1. Increasing competitiveness through improvements in productivity, production stability and resiliency with climate extremes and/or quality of product, including:

  • Breeding - Developing/identifying crop cultivars and livestock that are: adapted to regional organic management, resilient to pest pressure, adapted to use nutrients/feed efficiently
  • Pest (disease and insect) management strategies - with an emphasis on prevention and cultural strategies, for
    • livestock (e.g. mastitis, lameness, external/internal parasites, etc.),
    • horticultural crops (e.g. apple scab, blight, rots, nematodes, powdery mildew, wireworm, spotted wing drosophila, Colorado potato beetle, flea beetle, thrips, etc.),
    • cereals and pulse crops (e.g. fusarium head blight, seedling blight, root diseases, white mold, etc.)
  • Weed management strategies - cultural and mechanical practices for in organic field and horticultural crops with emphasis on perennial weeds (e.g. Canada thistle, field bindweed); impacts and alternatives for plastic mulch use in horticulture
  • Cropping systems strategies – cover crops and green manures, intercropping, development of climate resilient systems, greenhouse systems
  • Soils, including:
    • effects of management practices on the form and quantity of soil organic matter,
    • practices to improve soil health and linking soil health with productivity, product quality and ecosystem services (e.g. clean air, clean water, water storage, etc.),
    • improved soil fertility management with crop rotation and soil amendments
  • Livestock feed - Alternative feed sources to reduce grain/concentrate use, including food waste, forages, insect protein; improved pasture management to maintain productivity and quality of feed while maintaining or improving biodiversity
  • Improving quality of organic products
    • improved nutritional value through management practices and cultivar selection,
    • evaluating and improving grain cleaning and storage practices
  • Development and application of new technologies to support organic production systems – including soil amendments (local resources/waste recycling), equipment, pesticides
  • Assessment of GE contamination risks to organic production systems, evaluating the effectiveness of mitigation practices and development of improved practices.

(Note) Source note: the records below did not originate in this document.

/-! ### Shapes of bit instructions and of subroutine jumps -/

/-- `t` is the state after a subroutine jump of `n` words that pushes `saved` for SR: outside a vector, PC past the
instruction and `saved` on the stack; in a vector, a long interrupt (47_nonparallel_encoding_only.md R468,
60_exceptions.md R510). -/
def calls (n : Nat) (target : Addr) (saved : BitVec 16) (s t : State) : Prop :=
  (s.vec = none → t = (s.push (s.ctl.pc + BitVec.ofNat 16 n) saved).setPc target) ∧
  (∀ v, s.vec = some v → t = s.longInterrupt v target saved)

/-- The four forms of a bit instruction change one bit of their operand by `f` and put the bit as it was into C
(47_nonparallel_encoding_only.md R445). -/
def changesOneBit (pp : DSpace → BitVec 6 → BitVec 5 → Instr) (ea : DSpace → Ea → BitVec 5 → Instr)
    (aa : DSpace → BitVec 6 → BitVec 5 → Instr) (reg : Reg → BitVec 5 → Instr) (f : Bool → Bool) : Prop :=
  ∀ (s : State) (n : BitVec 5), n.toNat < 24 →
    (∀ (sp : DSpace) (i : Instr) (len : Nat) (a : Addr) (u : State),
      (∃ x, i = pp sp x n ∧ len = 1 ∧ a = 0xFFC0 + x.setWidth 16 ∧ u = s) ∨
        (∃ x, i = aa sp x n ∧ len = 1 ∧ a = x.setWidth 16 ∧ u = s) ∨
        (∃ x, i = ea sp x n ∧ len = 1 + x.extra ∧ s.resolve x = .ok (a, u)) →
      ∃ w, oneBit (u.loadData sp a).1 w n.toNat (f ((u.loadData sp a).1.getLsbD n.toNat)) ∧
        exec i s = .next ((((u.loadData sp a).2.storeData sp a w).setC
          ((u.loadData sp a).1.getLsbD n.toNat)).advance len)) ∧
    (∀ (r : Reg) (v : Word) (u : State), s.readBitReg r = .ok (v, u) →
      ∃ w, oneBit v w n.toNat (f (v.getLsbD n.toNat)) ∧
        (r ≠ .c .sr →
          exec (reg r n) s = .next (((u.setC (v.getLsbD n.toNat)).writeReg r w).advance 1)) ∧
        (r = .c .sr → s.srLegal = true →
          ∃ t, exec (reg r n) s = .next t ∧
            t.ctl.sr = putBit (putBit s.ctl.sr 0 (v.getLsbD n.toNat)) n.toNat (f (v.getLsbD n.toNat)) &&&
              s.plat.srMask ∧
            t = { s.advance 1 with ctl := { (s.advance 1).ctl with sr := t.ctl.sr } }))

/-- What the four forms of a bit-test jump test: the bit, and the state after the operand is read. -/
def testedBit (pp : DSpace → BitVec 6 → BitVec 5 → Addr → Instr) (ea : DSpace → Ind → BitVec 5 → Addr → Instr)
    (aa : DSpace → BitVec 6 → BitVec 5 → Addr → Instr) (reg : Reg → BitVec 5 → Addr → Instr)
    (target : Addr) (i : Instr) (b : Bool) (s u : State) : Prop :=
  ∃ n : BitVec 5,
    (∃ sp x, i = pp sp x n target ∧
      (s.loadData sp (0xFFC0 + x.setWidth 16)).1.getLsbD n.toNat = b ∧
      u = (s.loadData sp (0xFFC0 + x.setWidth 16)).2) ∨
    (∃ sp x, i = aa sp x n target ∧ (s.peek sp.toSpace (x.setWidth 16)).getLsbD n.toNat = b ∧ u = s) ∨
    (∃ sp x a w, i = ea sp x n target ∧ s.resolveInd x = .ok (a, w) ∧
      (w.loadData sp a).1.getLsbD n.toNat = b ∧ u = (w.loadData sp a).2) ∨
    (∃ r v, i = reg r n target ∧ s.readBitReg r = .ok (v, u) ∧ v.getLsbD n.toNat = b)

end Sys2Proof.Machine
end

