/-- CLR, ABS, NEG, ASL and ASR (46_data_alu_encoding_only.md R402, R408, R409, R412, R416, from general
knowledge; assumption 12), and RND, whose V says that the sum with the rounding constant does not fit in 56 bits
(42_arithmetic.md R290, R294 to R296; the accumulator as it was beside a move is the spec's decision D8, the bits that
rounding clears in the scaled modes are D19, the sticky L is D1 and V over 56 bits is D3, assumption 42; the ranges of E
and U are assumption 13). In the reserved scaling mode all stop (assumption 11). -/
def Obligations.OneOperandArithmetic : Prop :=
  ∀ (s u : State) (m : ScaleMode) (mv : ParMove) (d : Acc), s.srLegal = true → s.scale = .ok m →
    s.runMove mv = .ok u →
    (∃ t, exec (.clr d mv) s = .next t ∧ aluFrame (some d) (1 + mv.extra) u t ∧ t.acc d = 0 ∧
      t.ccr = { u.ccr with e := false, u := true, n := false, z := true, v := false }) ∧
    (∃ t, exec (.absAcc d mv) s = .next t ∧ aluFrame (some d) (1 + mv.extra) u t ∧
      t.acc d = BitVec.ofInt 56 (s.acc d).toInt.natAbs ∧
      t.ccr = arithCcr m u.ccr (t.acc d) (decide ((s.acc d).toInt = -2 ^ 55)) s.ccr.c) ∧
    (∃ t, exec (.neg d mv) s = .next t ∧ aluFrame (some d) (1 + mv.extra) u t ∧
      t.acc d = BitVec.ofInt 56 (-(s.acc d).toInt) ∧
      t.ccr = arithCcr m u.ccr (t.acc d) (decide ((s.acc d).toInt = -2 ^ 55)) s.ccr.c) ∧
    (∃ t, exec (.asl d mv) s = .next t ∧ aluFrame (some d) (1 + mv.extra) u t ∧
      t.acc d = BitVec.ofInt 56 (2 * (s.acc d).toInt) ∧
      t.ccr = arithCcr m u.ccr (t.acc d) ((s.acc d).getLsbD 55 != (s.acc d).getLsbD 54)
        ((s.acc d).getLsbD 55)) ∧
    (∃ t, exec (.asr d mv) s = .next t ∧ aluFrame (some d) (1 + mv.extra) u t ∧
      (t.acc d).toInt = (s.acc d).toInt / 2 ∧
      t.ccr = arithCcr m u.ccr (t.acc d) false ((s.acc d).getLsbD 0)) ∧
    (∃ t, exec (.rnd d mv) s = .next t ∧ aluFrame (some d) (1 + mv.extra) u t ∧
      t.acc d = round56 m (s.acc d) ∧
      t.ccr = arithCcr m u.ccr (t.acc d)
        (overflow56 ((s.acc d).toInt + (match m with | .off => 2 ^ 23 | .down => 2 ^ 24 | .up => 2 ^ 22)))
        s.ccr.c)

/-- AND, OR, EOR, NOT, LSL and LSR work on bits 47:24 alone, the same in the three scaling modes
(46_data_alu_encoding_only.md R407, R413 to R415, R418, R419, from general knowledge; assumption 12; the order beside
the move is the spec's decision D8, assumption 42; in the reserved mode they stop, assumption 11). -/
def Obligations.LogicWorksOnTheMiddleWord : Prop :=
  ∀ (s u : State) (m : ScaleMode) (mv : ParMove) (d : Acc) (i : Instr) (r : Word) (c : Bool),
    (∃ w, i = .andWord w d mv ∧ r = accMid (s.acc d) &&& s.dalu.word w ∧ c = s.ccr.c) ∨
      (∃ w, i = .orWord w d mv ∧ r = accMid (s.acc d) ||| s.dalu.word w ∧ c = s.ccr.c) ∨
      (∃ w, i = .eorWord w d mv ∧ r = accMid (s.acc d) ^^^ s.dalu.word w ∧ c = s.ccr.c) ∨
      (i = .notAcc d mv ∧ r = BitVec.ofNat 24 (2 ^ 24 - 1 - (accMid (s.acc d)).toNat) ∧ c = s.ccr.c) ∨
      (i = .lsl d mv ∧ r = BitVec.ofNat 24 (2 * (accMid (s.acc d)).toNat) ∧ c = (s.acc d).getLsbD 47) ∨
      (i = .lsr d mv ∧ r = BitVec.ofNat 24 ((accMid (s.acc d)).toNat / 2) ∧ c = (s.acc d).getLsbD 24) →
    s.srLegal = true → s.scale = .ok m → s.runMove mv = .ok u →
    ∃ t, exec i s = .next t ∧ aluFrame (some d) (1 + mv.extra) u t ∧
      accMid (t.acc d) = r ∧ accExt (t.acc d) = accExt (s.acc d) ∧ accLow (t.acc d) = accLow (s.acc d) ∧
      t.ccr = logicCcr u.ccr r c

/-- ROL and ROR rotate bits 47:24 through C, also in the reserved scaling mode where their move reads no accumulator
(43_rotate.md R330 to R333, the last a derivation of the spec; assumption 11; the order beside the move is decision D8,
assumption 42). -/
def Obligations.RotatesGoThroughCarry : Prop :=
  ∀ (s u : State) (mv : ParMove) (d : Acc), s.srLegal = true → s.runMove mv = .ok u →
    (∃ t, exec (.rol d mv) s = .next t ∧ aluFrame (some d) (1 + mv.extra) u t ∧
      (accMid (t.acc d)).toNat = (2 * (accMid (s.acc d)).toNat + s.ccr.c.toNat) % 2 ^ 24 ∧
      accExt (t.acc d) = accExt (s.acc d) ∧ accLow (t.acc d) = accLow (s.acc d) ∧
      t.ccr = logicCcr u.ccr (accMid (t.acc d)) ((s.acc d).getLsbD 47)) ∧
    (∃ t, exec (.ror d mv) s = .next t ∧ aluFrame (some d) (1 + mv.extra) u t ∧
      (accMid (t.acc d)).toNat = (accMid (s.acc d)).toNat / 2 + s.ccr.c.toNat * 2 ^ 23 ∧
      accExt (t.acc d) = accExt (s.acc d) ∧ accLow (t.acc d) = accLow (s.acc d) ∧
      t.ccr = logicCcr u.ccr (accMid (t.acc d)) ((s.acc d).getLsbD 24))

/-- TFR copies 56 bits, or a word as a fraction, past the limiter; of the flags only the move's S and L change. Tcc does
the same when its condition holds, and copies an address register beside it, and does nothing when it does not hold; no
flag changes (44_transfer.md R340, R341, R343, R350, R351; the word as a fraction is a derivation of the spec; that TFR
copies the accumulator as it was beside a move is its decision D8, assumption 42; that Tcc runs in the reserved scaling
mode and TFR does not is assumption 11). -/
def Obligations.TransfersCopyUnlimited : Prop :=
  (∀ (s u : State) (m : ScaleMode) (mv : ParMove) (d : Acc), s.scale = .ok m → s.runMove mv = .ok u →
     (∃ t, exec (.tfrAcc d mv) s = .next t ∧ aluFrame (some d) (1 + mv.extra) u t ∧
       t.acc d = s.acc d.other ∧ t.ctl.sr = u.ctl.sr) ∧
     (∀ w, ∃ t, exec (.tfrWord w d mv) s = .next t ∧ aluFrame (some d) (1 + mv.extra) u t ∧
       (t.acc d).toInt = (s.dalu.word w).toInt * 2 ^ 24 ∧ t.ctl.sr = u.ctl.sr)) ∧
  (∀ (s : State) (k : Cond) (src : TSrc) (d : Acc) (s2 d2 : BitVec 3),
     (condHolds k s.ccr = false →
       exec (.tcc k src d) s = .next (s.advance 1) ∧
       exec (.tccR k src d s2 d2) s = .next (s.advance 1)) ∧
     (condHolds k s.ccr = true →
       ∃ v : AccVal, (src = .other → v = s.acc d.other) ∧
         (∀ w, src = .word w → v.toInt = (s.dalu.word w).toInt * 2 ^ 24) ∧
         exec (.tcc k src d) s = .next ((s.setAcc d v).advance 1) ∧
         exec (.tccR k src d s2 d2) s = .next (((s.setAcc d v).setR d2 (s.rReg s2)).advance 1)))

/-- MPY, MPYR, MAC and MACR: the doubled product of the signed words of the pair, negated or not, alone or added
to the accumulator, rounded or not; C kept (46_data_alu_encoding_only.md R420 to R424, from general knowledge;
assumptions 12 and 41; the order beside the move, the bits that rounding
clears, the sticky L and V over 56 bits are the spec's decisions D8, D19, D1 and D3, assumption 42; SR's DM bit changes
nothing, assumption 30). -/
def Obligations.MultipliesFollowTheProduct : Prop :=
  ∀ (s u : State) (m : ScaleMode) (mv : ParMove) (d : Acc) (q : MulPair) (neg : Bool),
    s.srLegal = true → s.scale = .ok m → s.runMove mv = .ok u →
    let f := s.dalu.factors q
    let p : Int := (if neg then -1 else 1) * (2 * (f.1.toInt * f.2.toInt))
    let sum : Int := (s.acc d).toInt + p
    (∃ t, exec (.mpy neg q d mv) s = .next t ∧ aluFrame (some d) (1 + mv.extra) u t ∧
      (t.acc d).toInt = p ∧ t.ccr = arithCcr m u.ccr (t.acc d) false s.ccr.c) ∧
    (∃ t, exec (.mpyr neg q d mv) s = .next t ∧ aluFrame (some d) (1 + mv.extra) u t ∧
      t.acc d = round56 m (BitVec.ofInt 56 p) ∧ t.ccr = arithCcr m u.ccr (t.acc d) false s.ccr.c) ∧
    (∃ t, exec (.mac neg q d mv) s = .next t ∧ aluFrame (some d) (1 + mv.extra) u t ∧
      t.acc d = BitVec.ofInt 56 sum ∧ t.ccr = arithCcr m u.ccr (t.acc d) (overflow56 sum) s.ccr.c) ∧
    (∃ t, exec (.macr neg q d mv) s = .next t ∧ aluFrame (some d) (1 + mv.extra) u t ∧
      t.acc d = round56 m (BitVec.ofInt 56 sum) ∧
      t.ccr = arithCcr m u.ccr (t.acc d)
        (overflow56 sum || roundV m (BitVec.ofInt 56 sum)) s.ccr.c)

/-- The multiplies by a power of two: their one-word pattern is decoded, whatever word follows, and they are refused
in every state, since the source gives them no operand tables (47_nonparallel_encoding_only.md R472). -/
def Obligations.PowerOfTwoMultipliesAreRefused : Prop :=
  ∀ (s : State) (neg : Bool) (qq : BitVec 2) (d : Acc) (sh : BitVec 5) (x : Word),
    let word := fun (op : BitVec 2) =>
      decode (0b00000001000#11 ++ sh ++ 0b11#2 ++ qq ++ encAcc d ++ BitVec.ofBool neg ++ op) x
    (word 0b00 = .ok (.mpyImm neg qq d sh) ∧ word 0b01 = .ok (.mpyrImm neg qq d sh) ∧
      word 0b10 = .ok (.macImm neg qq d sh) ∧ word 0b11 = .ok (.macrImm neg qq d sh)) ∧
    (∀ i ∈ [Instr.macImm neg qq d sh, .macrImm neg qq d sh, .mpyImm neg qq d sh, .mpyrImm neg qq d sh],
      i.words = 1 ∧ exec i s = .refused .powerOfTwoMultiply)
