-- ==== Sys2Proof/Tests/Slice0.lean ====
section
/-! SUPPORT. Tests: decoding of words written out from the opcode table, the well-formedness checks, one-step
results from the spec's examples and tables, and a witness of the hypotheses of every statement. -/

open Sys2Proof Sys2Proof.Machine

/-- Words of the jumps, filled into the patterns of the opcode table. -/
theorem test_decode_jumps :
    decode 0b000011111001101001011100 0 = .ok (.jsccShort .lt 0xA5C) ∧
    decode 0b000011100101100000000001 0 = .ok (.jccShort .ec 0x801) ∧
    decode 0b000011010000111111111111 0 = .ok (.jsrShort 0xFFF) ∧
    decode 0b000011000000000100100011 0 = .ok (.jmpShort 0x123) ∧
    decode 0b000010111101010110101111 0 = .ok (.jsccEa .le (.ind ⟨.postDec, 5⟩)) ∧
    decode 0b000010111111000010101110 0x12BEEF = .ok (.jsccEa .ls (.abs 0xBEEF)) ∧
    decode 0b000010111111111010000000 0 = .ok (.jsrEa (.ind ⟨.preDec, 6⟩)) ∧
    decode 0b000010101100101110101000 0 = .ok (.jccEa .cs (.ind ⟨.postAddN, 3⟩)) ∧
    decode 0b000010101110011110000000 0 = .ok (.jmpEa (.ind ⟨.noUpdate, 7⟩)) ∧
    decode 0b000010101111000010000000 0x008001 = .ok (.jmpEa (.abs 0x8001)) := by decide

/-- Words of the bitjumps, filled into the patterns of the opcode table. -/
theorem test_decode_bitjumps :
    decode 0b000010111010110010110001 0x994321 = .ok (.jssetPp .x 0b101100 17 0x4321) ∧
    decode 0b000010110100001111110111 0x000042 = .ok (.jssetEa .y ⟨.postSubN, 3⟩ 23 0x0042) ∧
    decode 0b000010110010100010100000 0xFFFFFE = .ok (.jssetAa .x 40 0 0xFFFE) ∧
    decode 0b000010111100010100101001 0x001000 = .ok (.jssetReg (.d .x1) 9 0x1000) ∧
    decode 0b000010111010110111010010 0x994321 = .ok (.jsclrPp .y 0b101101 18 0x4321) ∧
    decode 0b000010110110110010010110 0x000042 = .ok (.jsclrEa .x ⟨.indexed, 4⟩ 22 0x0042) ∧
    decode 0b000010110010100111000001 0xFFFFFE = .ok (.jsclrAa .y 41 1 0xFFFE) ∧
    decode 0b000010111111110000001010 0x001000 = .ok (.jsclrReg (.c .ssh) 10 0x1000) ∧
    decode 0b000010101010110010110011 0x994321 = .ok (.jsetPp .x 0b101100 19 0x4321) ∧
    decode 0b000010100111110111110101 0x000042 = .ok (.jsetEa .y ⟨.preDec, 5⟩ 21 0x0042) ∧
    decode 0b000010100010101011100010 0xFFFFFE = .ok (.jsetAa .y 42 2 0xFFFE) ∧
    decode 0b000010101110011000101011 0x001000 = .ok (.jsetReg (.m 6) 11 0x1000) ∧
    decode 0b000010101010110111010100 0x994321 = .ok (.jclrPp .y 0b101101 20 0x4321) ∧
    decode 0b000010100101111010010100 0x000042 = .ok (.jclrEa .x ⟨.postInc, 6⟩ 20 0x0042) ∧
    decode 0b000010100010101110000011 0xFFFFFE = .ok (.jclrAa .x 43 3 0xFFFE) ∧
    decode 0b000010101101101000001100 0x001000 = .ok (.jclrReg (.n 2) 12 0x1000) := by decide

/-- Words of the bits, filled into the patterns of the opcode table. -/
theorem test_decode_bits_1 :
    decode 0b000010111010000101110100 0 = .ok (.btstPp .y 33 20) ∧
    decode 0b000010110101100100100101 0 = .ok (.btstEa .x (.ind ⟨.postInc, 1⟩) 5) ∧
    decode 0b000010110011111100110000 0 = .ok (.btstAa .x 63 16) ∧
    decode 0b000010111100101001100001 0 = .ok (.btstReg (.d .a2) 1) ∧
    decode 0b000010111010001000010101 0 = .ok (.bchgPp .x 34 21) ∧
    decode 0b000010110100101101000110 0 = .ok (.bchgEa .y (.ind ⟨.postAddN, 3⟩) 6) ∧
    decode 0b000010110011111001010001 0 = .ok (.bchgAa .y 62 17) ∧
    decode 0b000010111111101001000010 0 = .ok (.bchgReg (.c .omr) 2) ∧
    decode 0b000010101010001101110110 0 = .ok (.bsetPp .y 35 22) ∧
    decode 0b000010100110110100100111 0 = .ok (.bsetEa .x (.ind ⟨.indexed, 5⟩) 7) ∧
    decode 0b000010100011110101110010 0 = .ok (.bsetAa .y 61 18) ∧
    decode 0b000010101101010101100011 0 = .ok (.bsetReg (.r 5) 3) ∧
    decode 0b000010101010010000010111 0 = .ok (.bclrPp .x 36 23) ∧
    decode 0b000010100100011101001000 0 = .ok (.bclrEa .y (.ind ⟨.postSubN, 7⟩) 8) ∧
    decode 0b000010100011110000010011 0 = .ok (.bclrAa .x 60 19) ∧
    decode 0b000010101111111101000100 0 = .ok (.bclrReg (.c .lc) 4) := by decide

/-- Words of the bits, filled into the patterns of the opcode table. -/
theorem test_decode_bits_2 :
    decode 0b000010110111000001010111 0x00FFC1 = .ok (.bchgEa .y (.abs 0xFFC1) 23) := by decide

/-- Words of the peripheral moves, filled into the patterns of the opcode table. -/
theorem test_decode_peripheral_moves :
    decode 0b000010011101110010000011 0 = .ok (.movepEa .y 0b000011 .x (.toReg (.mem (.ind ⟨.postInc, 4⟩)))) ∧
    decode 0b000010000111000011111110 0x000100 = .ok (.movepEa .x 0b111110 .y (.toMem (.abs 0x0100))) ∧
    decode 0b000010001111010010111111 0xABCDEF = .ok (.movepEa .x 0b111111 .x (.toReg (.imm 0xABCDEF))) ∧
    decode 0b000010010110100101000101 0 = .ok (.movepP .y 5 .toMem (.ind ⟨.indexed, 1⟩)) ∧
    decode 0b000010001111100100001001 0 = .ok (.movepReg .x 9 .toReg (.c .sr)) := by decide

/-- Words of the program memory moves, filled into the patterns of the opcode table. -/
theorem test_decode_program_memory_moves :
    decode 0b000001111100011010111110 0 = .ok (.movemEa .toReg (.ind ⟨.postSubN, 6⟩) (.c .la)) ∧
    decode 0b000001110010101000001101 0 = .ok (.movemAa .toMem 0x2A (.d .b1)) := by decide

/-- Words of the loops, filled into the patterns of the opcode table. -/
theorem test_decode_loops :
    decode 0b000001100000011110101010 0 = .ok (.repImm 0xA07) ∧
    decode 0b000001101101101100100000 0 = .ok (.repReg (.n 3)) ∧
    decode 0b000001100111101001100000 0 = .ok (.repEa .y ⟨.preDec, 2⟩) ∧
    decode 0b000001100011111100100000 0 = .ok (.repAa .x 0x3F) ∧
    decode 0b000001100000001110000101 0x000104 = .ok (.doImm 0x503 0x0104) ∧
    decode 0b000001101111111100000000 0x00FFFF = .ok (.doReg (.c .lc) 0xFFFF) ∧
    decode 0b000001100100111100000000 0x000200 = .ok (.doEa .x ⟨.postAddN, 7⟩ 0x0200) ∧
    decode 0b000001100001000101000000 0x000300 = .ok (.doAa .y 0x11 0x0300) := by decide

/-- Words of the control moves, filled into the patterns of the opcode table. -/
theorem test_decode_control_moves :
    decode 0b000001011101000001111011 0 = .ok (.movecEa .y (.toReg (.mem (.ind ⟨.postDec, 0⟩))) (.c .sp)) ∧
    decode 0b000001011111010000100011 0x0000FF = .ok (.movecEa .x (.toReg (.imm 0x0000FF)) (.m 3)) ∧
    decode 0b000001010010000100111101 0 = .ok (.movecAa .x .toMem 0x21 (.c .ssl)) ∧
    decode 0b000001001100011110111010 0 = .ok (.movecReg .toReg (.d .y1) (.c .omr)) ∧
    decode 0b000001011000000010111110 0 = .ok (.movecImm 0x80 (.c .la)) ∧
    decode 0b000001000100010100011100 0 = .ok (.lua .subN 5 (.n 4)) := by decide

/-- Words of the other data-ALU, filled into the patterns of the opcode table. -/
theorem test_decode_other_data_ALU :
    decode 0b000000100001000000001000 0 = .ok (.tcc .ge .other .b) ∧
    decode 0b000000111101011001010001 0 = .ok (.tccR .es (.word .y0) .a 6 1) ∧
    decode 0b000000011101101100011101 0 = .ok (.norm 3 .b) ∧
    decode 0b000000011000000001100000 0 = .ok (.divStep .x1 .a) ∧
    decode 0b000000010001001111101110 0 = .ok (.macImm true 2 .b 19) ∧
    decode 0b000000010000000111010011 0 = .ok (.macrImm false 1 .a 1) ∧
    decode 0b000000010001111011110100 0 = .ok (.mpyImm true 3 .a 30) ∧
    decode 0b000000010000011111001001 0 = .ok (.mpyrImm false 0 .b 7) ∧
    decode 0b000000000000000000001011 0 = .ok (.dec .b) ∧
    decode 0b000000000000000000001000 0 = .ok (.inc .a) := by decide

/-- Words of the control, filled into the patterns of the opcode table. -/
theorem test_decode_control :
    decode 0b000000000000001100001100 0 = .ok (.debugcc .nr) ∧
    decode 0b000000000000001000000000 0 = .ok .debug ∧
    decode 0b000000000000001111111000 0 = .ok (.ori 0x03 .mr) ∧
    decode 0b000000001111111010111001 0 = .ok (.andi 0xFE .ccr) ∧
    decode 0b000000000100000011111010 0 = .ok (.ori 0x40 .omr) ∧
    decode 0b000000000000000010001100 0 = .ok .enddo ∧
    decode 0b000000000000000010000111 0 = .ok .stop ∧
    decode 0b000000000000000010000110 0 = .ok .wait ∧
    decode 0b000000000000000010000100 0 = .ok .reset ∧
    decode 0b000000000000000000001100 0 = .ok .rts ∧
    decode 0b000000000000000000000110 0 = .ok .swi ∧
    decode 0b000000000000000000000101 0 = .ok .illegal ∧
    decode 0b000000000000000000000100 0 = .ok .rti ∧
    decode 0b000000000000000000000000 0 = .ok .nop := by decide

/-- Words of the accumulator operations, filled into the patterns of the opcode table. -/
theorem test_decode_accumulator_operations_1 :
    decode 0b001000000000000000000001 0 = .ok (.tfrAcc .a .none) ∧
    decode 0b001000000000000000001010 0 = .ok (.addr .b .none) ∧
    decode 0b001000000000000000000011 0 = .ok (.tst .a .none) ∧
    decode 0b001000000000000000001101 0 = .ok (.cmpAcc .b .none) ∧
    decode 0b001000000000000000000110 0 = .ok (.subr .a .none) ∧
    decode 0b001000000000000000001111 0 = .ok (.cmpmAcc .b .none) ∧
    decode 0b001000000000000000010000 0 = .ok (.addAcc .a .none) ∧
    decode 0b001000000000000000011001 0 = .ok (.rnd .b .none) ∧
    decode 0b001000000000000000010010 0 = .ok (.addl .a .none) ∧
    decode 0b001000000000000000011011 0 = .ok (.clr .b .none) ∧
    decode 0b001000000000000000010100 0 = .ok (.subAcc .a .none) ∧
    decode 0b001000000000000000011110 0 = .ok (.subl .b .none) ∧
    decode 0b001000000000000000010111 0 = .ok (.notAcc .a .none) ∧
    decode 0b001000000100000000101010 0 = .ok (.asr .b (.upd .subN 0)) ∧
    decode 0b001000000100100100100011 0 = .ok (.lsr .a (.upd .addN 1)) ∧
    decode 0b001000000101001000101110 0 = .ok (.absAcc .b (.upd .dec 2)) := by decide

/-- Words of the accumulator operations, filled into the patterns of the opcode table. -/
theorem test_decode_accumulator_operations_2 :
    decode 0b001000000101101100100111 0 = .ok (.ror .a (.upd .inc 3)) ∧
    decode 0b001000000100010000111010 0 = .ok (.asl .b (.upd .subN 4)) ∧
    decode 0b001000000100110100110011 0 = .ok (.lsl .a (.upd .addN 5)) ∧
    decode 0b001000000101011000111110 0 = .ok (.neg .b (.upd .dec 6)) ∧
    decode 0b001000000101111100110111 0 = .ok (.rol .a (.upd .inc 7)) := by decide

2. Advancing public good through characterization and improvement of:

  • Agroecosystem function – nutrient cycling and movement, carbon life cycle and energy use analysis (whole system)
    • carbon balance of organic production systems in Canada
  • Ecosystem services – carbon sequestration, soil health, biodiversity, and pollination
    • soil health in tillage-based systems
    • using buffer zones to boost biodiversity – costs, impacts
  • Nutritional benefits of organic.
  • Note: Characterization of the environmental impacts of organic systems is a high priority, and is encouraged to be included as a component of all research projects as appropriate

3. Supporting organic sector evolution through:

  • Assessments of the sustainability of organic agriculture production systems and practices to improve sustainability
  • Application of holistic principles to find solutions that close nutrient/energy cycles - integration of crops and livestock, recycling of waste by-products (especially local/regional waste)
  • Improvement of animal welfare – optimizing outdoor access and housing

Researchers may also refer to locally identified priorities, as well as previously completed research needs and priorities assessments.